[Opening Dataset section]
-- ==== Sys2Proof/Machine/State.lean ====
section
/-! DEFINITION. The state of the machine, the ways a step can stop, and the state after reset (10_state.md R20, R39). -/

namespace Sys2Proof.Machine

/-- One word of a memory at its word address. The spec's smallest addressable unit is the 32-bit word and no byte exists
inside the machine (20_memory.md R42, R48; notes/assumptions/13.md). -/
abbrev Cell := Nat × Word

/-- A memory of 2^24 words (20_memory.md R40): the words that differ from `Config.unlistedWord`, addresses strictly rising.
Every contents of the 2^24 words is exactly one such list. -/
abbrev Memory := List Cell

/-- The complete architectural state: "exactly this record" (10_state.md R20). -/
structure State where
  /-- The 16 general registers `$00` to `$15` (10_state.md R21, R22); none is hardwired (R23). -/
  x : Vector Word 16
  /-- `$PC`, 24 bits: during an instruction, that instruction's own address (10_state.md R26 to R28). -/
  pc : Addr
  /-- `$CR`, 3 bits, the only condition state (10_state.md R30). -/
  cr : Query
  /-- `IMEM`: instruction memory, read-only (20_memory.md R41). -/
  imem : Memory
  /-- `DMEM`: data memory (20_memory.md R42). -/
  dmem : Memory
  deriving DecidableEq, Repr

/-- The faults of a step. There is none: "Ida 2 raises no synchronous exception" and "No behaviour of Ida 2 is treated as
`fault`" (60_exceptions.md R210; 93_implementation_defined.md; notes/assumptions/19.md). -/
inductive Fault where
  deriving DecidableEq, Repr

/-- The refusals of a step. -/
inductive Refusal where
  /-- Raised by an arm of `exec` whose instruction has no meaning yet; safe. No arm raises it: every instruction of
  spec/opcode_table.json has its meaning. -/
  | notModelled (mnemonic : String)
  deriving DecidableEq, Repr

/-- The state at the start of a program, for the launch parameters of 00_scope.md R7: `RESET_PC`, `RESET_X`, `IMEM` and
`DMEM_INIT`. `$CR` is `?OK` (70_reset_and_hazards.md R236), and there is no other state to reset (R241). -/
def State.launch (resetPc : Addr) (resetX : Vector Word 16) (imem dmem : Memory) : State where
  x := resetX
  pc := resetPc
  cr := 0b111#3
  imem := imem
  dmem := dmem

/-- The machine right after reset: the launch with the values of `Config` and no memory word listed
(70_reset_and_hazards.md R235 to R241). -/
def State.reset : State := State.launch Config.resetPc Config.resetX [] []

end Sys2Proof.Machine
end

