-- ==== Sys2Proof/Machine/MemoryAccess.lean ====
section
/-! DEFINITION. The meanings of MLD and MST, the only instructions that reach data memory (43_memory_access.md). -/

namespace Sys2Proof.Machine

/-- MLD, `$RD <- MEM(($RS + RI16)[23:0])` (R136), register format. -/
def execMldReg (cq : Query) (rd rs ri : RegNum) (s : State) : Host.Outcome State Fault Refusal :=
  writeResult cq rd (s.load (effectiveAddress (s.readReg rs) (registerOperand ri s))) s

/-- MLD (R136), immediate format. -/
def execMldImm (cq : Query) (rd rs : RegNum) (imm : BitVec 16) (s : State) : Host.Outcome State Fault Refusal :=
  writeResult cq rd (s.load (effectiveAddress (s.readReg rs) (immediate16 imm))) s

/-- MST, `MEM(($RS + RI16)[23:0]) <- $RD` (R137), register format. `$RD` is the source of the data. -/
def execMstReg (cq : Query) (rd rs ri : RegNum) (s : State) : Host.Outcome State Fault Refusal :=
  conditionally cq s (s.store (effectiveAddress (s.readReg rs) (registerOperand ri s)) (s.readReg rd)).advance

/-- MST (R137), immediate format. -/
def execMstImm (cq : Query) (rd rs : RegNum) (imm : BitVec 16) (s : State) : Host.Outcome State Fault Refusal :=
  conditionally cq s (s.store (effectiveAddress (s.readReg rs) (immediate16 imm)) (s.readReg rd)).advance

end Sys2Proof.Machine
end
[Closing Dataset section]
▸ Problem details
Repeat each record in full; every line must match exactly.

▸ Result of this task
-- ==== Sys2Proof/Machine/State.lean ====
section
/-! DEFINITION. The state of the machine, the ways a step can stop, and the state after reset (10_state.md R20, R39). -/

namespace Sys2Proof.Machine

/-- One word of a memory at its word address. The spec's smallest addressable unit is the 32-bit word and no byte exists
inside the machine (20_memory.md R42, R48; notes/assumptions/13.md). -/
abbrev Cell := Nat × Word

/-- A memory of 2^24 words (20_memory.md R40): the words that differ from `Config.unlistedWord`, addresses strictly rising.
Every contents of the 2^24 words is exactly one such list. -/
abbrev Memory := List Cell

/-- The complete architectural state: "exactly this record" (10_state.md R20). -/
structure State where
  /-- The 16 general registers `$00` to `$15` (10_state.md R21, R22); none is hardwired (R23). -/
  x : Vector Word 16
  /-- `$PC`, 24 bits: during an instruction, that instruction's own address (10_state.md R26 to R28). -/
  pc : Addr
  /-- `$CR`, 3 bits, the only condition state (10_state.md R30). -/
  cr : Query
  /-- `IMEM`: instruction memory, read-only (20_memory.md R41). -/
  imem : Memory
  /-- `DMEM`: data memory (20_memory.md R42). -/
  dmem : Memory
  deriving DecidableEq, Repr

/-- The faults of a step. There is none: "Ida 2 raises no synchronous exception" and "No behaviour of Ida 2 is treated as
`fault`" (60_exceptions.md R210; 93_implementation_defined.md; notes/assumptions/19.md). -/
inductive Fault where
  deriving DecidableEq, Repr

/-- The refusals of a step. -/
inductive Refusal where
  /-- Raised by an arm of `exec` whose instruction has no meaning yet; safe. No arm raises it: every instruction of
  spec/opcode_table.json has its meaning. -/
  | notModelled (mnemonic : String)
  deriving DecidableEq, Repr

/-- The state at the start of a program, for the launch parameters of 00_scope.md R7: `RESET_PC`, `RESET_X`, `IMEM` and
`DMEM_INIT`. `$CR` is `?OK` (70_reset_and_hazards.md R236), and there is no other state to reset (R241). -/
def State.launch (resetPc : Addr) (resetX : Vector Word 16) (imem dmem : Memory) : State where
  x := resetX
  pc := resetPc
  cr := 0b111#3
  imem := imem
  dmem := dmem

/-- The machine right after reset: the launch with the values of `Config` and no memory word listed
(70_reset_and_hazards.md R235 to R241). -/
def State.reset : State := State.launch Config.resetPc Config.resetX [] []

end Sys2Proof.Machine
end

-- ==== Sys2Proof/Machine/MemoryAccess.lean ====
section
/-! DEFINITION. The meanings of MLD and MST, the only instructions that reach data memory (43_memory_access.md). -/

namespace Sys2Proof.Machine

/-- MLD, `$RD <- MEM(($RS + RI16)[23:0])` (R136), register format. -/
def execMldReg (cq : Query) (rd rs ri : RegNum) (s : State) : Host.Outcome State Fault Refusal :=
  writeResult cq rd (s.load (effectiveAddress (s.readReg rs) (registerOperand ri s))) s

/-- MLD (R136), immediate format. -/
def execMldImm (cq : Query) (rd rs : RegNum) (imm : BitVec 16) (s : State) : Host.Outcome State Fault Refusal :=
  writeResult cq rd (s.load (effectiveAddress (s.readReg rs) (immediate16 imm))) s

/-- MST, `MEM(($RS + RI16)[23:0]) <- $RD` (R137), register format. `$RD` is the source of the data. -/
def execMstReg (cq : Query) (rd rs ri : RegNum) (s : State) : Host.Outcome State Fault Refusal :=
  conditionally cq s (s.store (effectiveAddress (s.readReg rs) (registerOperand ri s)) (s.readReg rd)).advance

/-- MST (R137), immediate format. -/
def execMstImm (cq : Query) (rd rs : RegNum) (imm : BitVec 16) (s : State) : Host.Outcome State Fault Refusal :=
  conditionally cq s (s.store (effectiveAddress (s.readReg rs) (immediate16 imm)) (s.readReg rd)).advance

end Sys2Proof.Machine
end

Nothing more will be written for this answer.